-- ==== Sys2Proof/Decode.lean ====
section
/-! DEFINITION. Decoding of command words (30_encoding rules R88 to R90) and of frames (R80 to R86), total and
refusing by name; the encoder written from the same tables; the opcode table as rows of match and mask. -/

namespace Sys2Proof

/-- Why a word or a frame encodes nothing. Each command reason is answered `ILLEGAL_CMD` (R90, R216). -/
inductive DecodeError where
  /-- `op` is 0xA to 0xF (R90, R161). -/
  | reservedOpcode
  /-- `rsv ≠ 0` (R90). -/
  | reservedField
  /-- `arg8 ≠ 0` in a command that does not use it (R90). -/
  | unusedArg8
  /-- `data16 ≠ 0` in a command that does not use it (R90). -/
  | unusedData16
  /-- `flags[7:2] ≠ 0` in `START` (R90, R93). -/
  | undefinedStartFlag
  /-- The bytes are none of the four frame kinds (R85, R86). -/
  | notAFrame
  deriving DecidableEq, Repr

/-- `w[31:28]` (R88). -/
def CmdWord.op (w : CmdWord) : BitVec 4 := w.extractLsb' 28 4

/-- `w[27:24]` (R88). -/
def CmdWord.rsv (w : CmdWord) : BitVec 4 := w.extractLsb' 24 4

/-- `w[23:16]` (R88). -/
def CmdWord.arg8 (w : CmdWord) : BitVec 8 := w.extractLsb' 16 8

/-- `w[15:0]` (R88). -/
def CmdWord.data16 (w : CmdWord) : BitVec 16 := w.extractLsb' 0 16

/-- A command that uses no operand field (R90). -/
def withoutOperands (w : CmdWord) (i : Instr) : Except DecodeError Instr :=
  if CmdWord.arg8 w ≠ 0 then .error .unusedArg8
  else if CmdWord.data16 w ≠ 0 then .error .unusedData16
  else .ok i

/-- A command that uses `arg8` only (R90). -/
def withoutData (w : CmdWord) (i : Instr) : Except DecodeError Instr :=
  if CmdWord.data16 w ≠ 0 then .error .unusedData16 else .ok i

/-- `START`: the undefined flags must be 0 (R90, R93). -/
def decodeStart (w : CmdWord) : Except DecodeError Instr :=
  if startFlagsDefined (CmdWord.arg8 w) then .ok (.start (CmdWord.arg8 w) (CmdWord.data16 w))
  else .error .undefinedStartFlag

/-- The decoder of the CMD port (R89, R90): every word is a command or is refused by name. No word is a frame row
(R97). -/
def decodeCommand (w : CmdWord) : Except DecodeError Instr :=
  if CmdWord.rsv w ≠ 0 then .error .reservedField
  else match (CmdWord.op w).toNat with
    | 0 => withoutOperands w .nop
    | 1 => .ok (.setch (CmdWord.arg8 w) (CmdWord.data16 w))
    | 2 => withoutData w (.getch (CmdWord.arg8 w))
    | 3 => withoutData w (.selp (CmdWord.arg8 w))
    | 4 => decodeStart w
    | 5 => withoutOperands w .send
    | 6 => withoutOperands w .loopon
    | 7 => withoutOperands w .loopoff
    | 8 => withoutOperands w .stop
    | 9 => withoutOperands w .status
    | _ => .error .reservedOpcode

/-- The kind of a frame, read from its four header bytes and from whether its payload is all zero (R85). The header
`55 01 00 00` with a zero payload fits PRIMING and CONTROL alike; it is read as PRIMING (log entry 7). -/
def decodeFrameHeader (b0 b1 b2 b3 : Byte) (zeroPayload : Bool) : Except DecodeError Instr :=
  if b2 ≠ 0 ∨ b3 ≠ 0 then .error .notAFrame
  else if b0 = 0x55#8 then
    if b1 = 0x01#8 ∧ zeroPayload = true then .ok .framePriming
    else if b1.msb then .ok (.frameBind (b1.setWidth 7))
    else .ok (.frameControl (b1.setWidth 7))
  else if b0 = 0x57#8 ∧ b1.msb = false ∧ zeroPayload = true then .ok (.frameFailsafe (b1.setWidth 7))
  else .error .notAFrame

/-- The kind of a whole frame of 26 bytes (R80, R85, R86). -/
def decodeFrame (f : Frame) : Except DecodeError Instr :=
  decodeFrameHeader f[0] f[1] f[2] f[3] ((f.toList.drop 4).all (· == 0))

/-- The row a 32-bit word of the opcode table stands for: a command word, or the header of a frame whose payload
bytes are all zero, byte 0 most significant (R85, R89). The two sets of words are disjoint: a header has
`rsv ≠ 0`. -/
def decode (w : CmdWord) : Except DecodeError Instr :=
  match decodeCommand w with
  | .ok i => .ok i
  | .error e =>
    match decodeFrameHeader (w.extractLsb' 24 8) (w.extractLsb' 16 8) (w.extractLsb' 8 8) (w.extractLsb' 0 8) true with
    | .ok i => .ok i
    | .error _ => .error e

/-- The decoder asked about a row of the opcode table: every row has 32 bits and is one 32-bit word. -/
def decodeTableWord (nbits w : Nat) : Option Instr :=
  if nbits = 32 ∧ w < 2 ^ 32 then
    match decode (BitVec.ofNat 32 w) with
    | .ok i => some i
    | .error _ => none
  else none

/-- A command word from its fields (R88). -/
def cmdWord (op : BitVec 4) (arg8 : BitVec 8) (data16 : BitVec 16) : CmdWord :=
  op ++ (0#4 ++ (arg8 ++ data16))

/-- The four header bytes of a frame as one number, byte 0 most significant (R85). -/
def headerWord (b0 b1 : Byte) : CmdWord := b0 ++ (b1 ++ 0#16)

/-- `SEL` of a frame: the identifier, with or without the bind flag (R82, R87). -/
def selByte (pid : BitVec 7) (bindFlag : Bool) : Byte :=
  pid.setWidth 8 ||| (if bindFlag then 0x80#8 else 0#8)

/-- The word of an instruction (R85, R89): a command word, or a frame's header. -/
def encode : Instr → CmdWord
  | .nop => cmdWord 0 0 0
  | .setch idx val => cmdWord 1 idx val
  | .getch idx => cmdWord 2 idx 0
  | .selp id => cmdWord 3 id 0
  | .start flags secs => cmdWord 4 flags secs
  | .send => cmdWord 5 0 0
  | .loopon => cmdWord 6 0 0
  | .loopoff => cmdWord 7 0 0
  | .stop => cmdWord 8 0 0
  | .status => cmdWord 9 0 0
  | .frameControl pid => headerWord 0x55 (selByte pid false)
  | .frameBind pid => headerWord 0x55 (selByte pid true)
  | .framePriming => headerWord 0x55 0x01
  | .frameFailsafe pid => headerWord 0x57 (selByte pid false)

/-- `SETCH idx, val` as the assembly syntax reads it: any integer `val`, reduced modulo 2^16 (R94). -/
def assembleSetch (idx : BitVec 8) (val : Int) : CmdWord := encode (.setch idx (BitVec.ofInt 16 val))

/-- A row of the opcode table: a word matches it when `w & mask = pattern` (R85, R89). -/
structure Row where
  pattern : CmdWord
  mask : CmdWord
  deriving DecidableEq, Repr

/-- The row of each instruction in spec/opcode_table.json (R85, R89). -/
def Instr.row : Instr → Row
  | .nop => ⟨0x00000000, 0xFFFFFFFF⟩
  | .setch _ _ => ⟨0x10000000, 0xFF000000⟩
  | .getch _ => ⟨0x20000000, 0xFF00FFFF⟩
  | .selp _ => ⟨0x30000000, 0xFF00FFFF⟩
  | .start _ _ => ⟨0x40000000, 0xFFFC0000⟩
  | .send => ⟨0x50000000, 0xFFFFFFFF⟩
  | .loopon => ⟨0x60000000, 0xFFFFFFFF⟩
  | .loopoff => ⟨0x70000000, 0xFFFFFFFF⟩
  | .stop => ⟨0x80000000, 0xFFFFFFFF⟩
  | .status => ⟨0x90000000, 0xFFFFFFFF⟩
  | .frameControl _ => ⟨0x55000000, 0xFF80FFFF⟩
  | .frameBind _ => ⟨0x55800000, 0xFF80FFFF⟩
  | .framePriming => ⟨0x55010000, 0xFFFFFFFF⟩
  | .frameFailsafe _ => ⟨0x57000000, 0xFF80FFFF⟩

/-- `w & mask = pattern`. -/
abbrev Row.Matches (r : Row) (w : CmdWord) : Prop := w &&& r.mask = r.pattern

/-- The ten rows of the command table, in the order of R89. -/
def commandRows : List Row :=
  [Instr.nop.row, (Instr.setch 0 0).row, (Instr.getch 0).row, (Instr.selp 0).row, (Instr.start 0 0).row,
   Instr.send.row, Instr.loopon.row, Instr.loopoff.row, Instr.stop.row, Instr.status.row]

end Sys2Proof
end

================================

EXERCISE: Copy out each line of the data above, exactly, if it lies between the line holding "cmdWord 1 idx val" and the line holding "cmdWord 8 0 0", inclusive; copy no other line.

REPLY TO THE EXERCISE:
  | .setch idx val => cmdWord 1 idx val
  | .getch idx => cmdWord 2 idx 0
  | .selp id => cmdWord 3 id 0
  | .start flags secs => cmdWord 4 flags secs
  | .send => cmdWord 5 0 0
  | .loopon => cmdWord 6 0 0
  | .loopoff => cmdWord 7 0 0
  | .stop => cmdWord 8 0 0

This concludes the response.